theorem modifyEffect_flags {m : Mnemonic} {e : (Bool → Byte → Byte) × (Bool → Byte → Bool)}
    (h : modifyEffect m = some e) {s u : State} {v r : Byte}
    (hf : u.flags = { s.flags with c := e.2 s.flags.c v }) (hs : u.sp = s.sp) (hh : u.halted = s.halted) :
    WritesListedFlags m s { u with flags := u.flags.setNZ r } := by
  cases m <;> cases h <;> simp [WritesListedFlags, Flags.setNZ, hf, hs, hh, carryKept]

/-- Settles O26: class by class, the effect of each mnemonic on the flags, S and the halted flag. -/
theorem onlyListedInstructionsWriteFlags : Obligations.OnlyListedInstructionsWriteFlags := by
  intro i s t h
  refine exec_next_holds (P := fun i s t => WritesListedFlags i.mnemonic s t) ?read ?arith ?store ?modify ?implied
    ?branch ?jmp ?ind ?jsr ?rts ?rti ?brk h
  case read => exact fun i s e m he _ => readEffect_flags he m s
  case arith => exact fun i s e m he _ _ => arithEffect_flags he m s
  case store =>
    intro i s e u _ hu
    obtain ⟨-, -, -, hs, hh⟩ := writeLoc_registers hu
    obtain ⟨-, hf, -⟩ := writeLoc_frame hu
    exact .of_same hf hs hh
  case modify =>
    intro i s e v u he _ hu
    obtain ⟨-, -, -, hs, hh⟩ := writeLoc_registers hu
    obtain ⟨-, hf, -⟩ := writeLoc_frame hu
    exact modifyEffect_flags he hf hs hh
  case implied => exact fun i s e he => impliedEffect_flags he s
  case branch => exact fun _ _ _ _ _ _ _ _ => .of_same rfl rfl rfl
  case jmp => exact fun _ _ => .of_same rfl rfl rfl
  case ind => exact fun _ _ _ _ => .of_same rfl rfl rfl
  case jsr =>
    intro w s
    simp [WritesListedFlags, Instr.mnemonic]
  case rts =>
    intro s
    simp [WritesListedFlags, Instr.mnemonic, State.subroutineReturn]
  case rti =>
    intro s t ht
    cases ht
    simp [WritesListedFlags, Instr.mnemonic]
  case brk =>
    intro s w _ _
    simp [WritesListedFlags, Instr.mnemonic, State.trapFrame]

/-! ### The bytes that are pushed (R27, R150, R151, R201, R225) -/

theorem sameButStall.trans {p q r : Apu} (hpq : sameButStall p q) (hqr : sameButStall q r) : sameButStall p r := by
  unfold sameButStall at *
  rw [hqr, hpq]

/-- From `s` to `t`, `k` bytes are pushed, and nothing else that a read depends on changes, nor the APU but for the
pending stall. -/
structure PushesBytes (k : Nat) (s t : State) : Prop where
  sp : t.sp = s.sp - BitVec.ofNat 8 k
  select : t.select = s.select
  cfg : t.cfg = s.cfg
  apu : sameButStall s.apu t.apu
  bytes : ∀ a, (∀ j, j < k → ¬ aliases s (stackAddr (s.sp - BitVec.ofNat 8 j)) a) → t.memRead a = s.memRead a

theorem PushesBytes.zero (s : State) : PushesBytes 0 s s :=
  ⟨(BitVec.sub_zero _).symm, rfl, rfl, rfl, fun _ _ => rfl⟩

theorem PushesBytes.push {k : Nat} {s t : State} (h : PushesBytes k s t) (v : Byte) :
    PushesBytes (k + 1) s (t.push v) where
  sp := by
    rw [State.push_sp, h.sp, BitVec.ofNat_add, ← sub_sub]
    rfl
  select := h.select
  cfg := h.cfg
  apu := h.apu
  bytes := fun a ha => by
    have hk : ¬ aliases t (stackAddr t.sp) a := by
      rw [h.sp, aliases, h.cfg]
      exact ha k (Nat.lt_succ_self k)
    rw [memRead_push_ne v hk]
    exact h.bytes a fun j hj => ha j (Nat.lt_succ_of_lt hj)

theorem PushesBytes.push16 {k : Nat} {s t : State} (h : PushesBytes k s t) (w : Word) :
    PushesBytes (k + 2) s (t.push16 w) :=
  (h.push (highByte w)).push (lowByte w)

/-- What happens to the program counter, the flags, the cost and the pending stall beside the pushes does not count. -/
theorem PushesBytes.of_same {k : Nat} {s t u : State} (h : PushesBytes k s t) (hsp : u.sp = t.sp)
    (hram : u.ram = t.ram) (hsel : u.select = t.select) (hcfg : u.cfg = t.cfg) (him : u.image = t.image)
    (hapu : sameButStall t.apu u.apu) : PushesBytes k s u :=
  ⟨hsp.trans h.sp, hsel.trans h.select, hcfg.trans h.cfg, h.apu.trans hapu,
    fun a ha => (memRead_congr hram hsel hcfg him a).trans (h.bytes a ha)⟩

theorem PushesBytes.withFlags {k : Nat} {s t : State} (h : PushesBytes k s t) (f : Flags) :
    PushesBytes k s { t with flags := f } :=
  h.of_same rfl rfl rfl rfl rfl rfl

theorem PushesBytes.transferred {k : Nat} {s t : State} (h : PushesBytes k s t) (w : Word) (n : Nat) :
    PushesBytes k s ({ t with pc := w }.charge n) :=
  h.of_same rfl rfl rfl rfl rfl rfl

theorem PushesBytes.completed {k : Nat} {s t : State} (h : PushesBytes k s t) (i : Instr) :
    PushesBytes k s (State.completed i s t) :=
  h.of_same rfl rfl rfl rfl rfl rfl

theorem pushesBytes_trapFrame (s : State) : PushesBytes 3 s s.trapFrame :=
  (((PushesBytes.zero s).push16 (s.pc + 2)).push s.flags.pushed).withFlags _

/-- PHA and PHP push one byte, JSR two, BRK three. -/
theorem exec_pushesBytes {i : Instr} {s t : State} {k : Nat}
    (hk : (i.mnemonic ∈ [.pha, .php] ∧ k = 1) ∨ (i.mnemonic = .jsr ∧ k = 2) ∨ (i.mnemonic = .brk ∧ k = 3))
    (h : exec i s = .next t) : PushesBytes k s t := by
  rcases hk with ⟨hm, rfl⟩ | ⟨hm, rfl⟩ | ⟨hm, rfl⟩
  · have hone : ∃ v, exec i s = .next (State.completed i s (s.push v)) := by
      rcases List.mem_pair.1 hm with hm | hm
      · exact ⟨_, exec_implied_ok (e := fun s => s.push s.a) (by rw [hm]; rfl) s⟩
      · exact ⟨_, exec_implied_ok (e := fun s => s.push s.flags.pushed) (by rw [hm]; rfl) s⟩
    obtain ⟨v, hv⟩ := hone
    cases hv.symm.trans h
    exact ((PushesBytes.zero s).push v).completed i
  · obtain ⟨w, rfl⟩ : ∃ w, i = .jsr w := by cases i <;> first | (cases hm; done) | exact ⟨_, rfl⟩
    cases (exec_direct w s).2.1.symm.trans h
    exact ((PushesBytes.zero s).push16 (s.pc + 2)).transferred w 6
  · obtain rfl : i = .brk := by cases i <;> first | (cases hm; done) | rfl
    obtain ⟨w, -, -, rfl⟩ := exec_brk_next h
    exact (pushesBytes_trapFrame s).transferred w 7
◇ ◇ ◇ ◇ ◇
● Problem to work on: Once the line containing "intro i s e v u he _ hu" has been written out, please stop; every line before it, back to the first line of the records above, should be given exactly.

● Exercise output:
theorem modifyEffect_flags {m : Mnemonic} {e : (Bool → Byte → Byte) × (Bool → Byte → Bool)}
    (h : modifyEffect m = some e) {s u : State} {v r : Byte}
    (hf : u.flags = { s.flags with c := e.2 s.flags.c v }) (hs : u.sp = s.sp) (hh : u.halted = s.halted) :
    WritesListedFlags m s { u with flags := u.flags.setNZ r } := by
  cases m <;> cases h <;> simp [WritesListedFlags, Flags.setNZ, hf, hs, hh, carryKept]

/-- Settles O26: class by class, the effect of each mnemonic on the flags, S and the halted flag. -/
theorem onlyListedInstructionsWriteFlags : Obligations.OnlyListedInstructionsWriteFlags := by
  intro i s t h
  refine exec_next_holds (P := fun i s t => WritesListedFlags i.mnemonic s t) ?read ?arith ?store ?modify ?implied
    ?branch ?jmp ?ind ?jsr ?rts ?rti ?brk h
  case read => exact fun i s e m he _ => readEffect_flags he m s
  case arith => exact fun i s e m he _ _ => arithEffect_flags he m s
  case store =>
    intro i s e u _ hu
    obtain ⟨-, -, -, hs, hh⟩ := writeLoc_registers hu
    obtain ⟨-, hf, -⟩ := writeLoc_frame hu
    exact .of_same hf hs hh
  case modify =>
    intro i s e v u he _ hu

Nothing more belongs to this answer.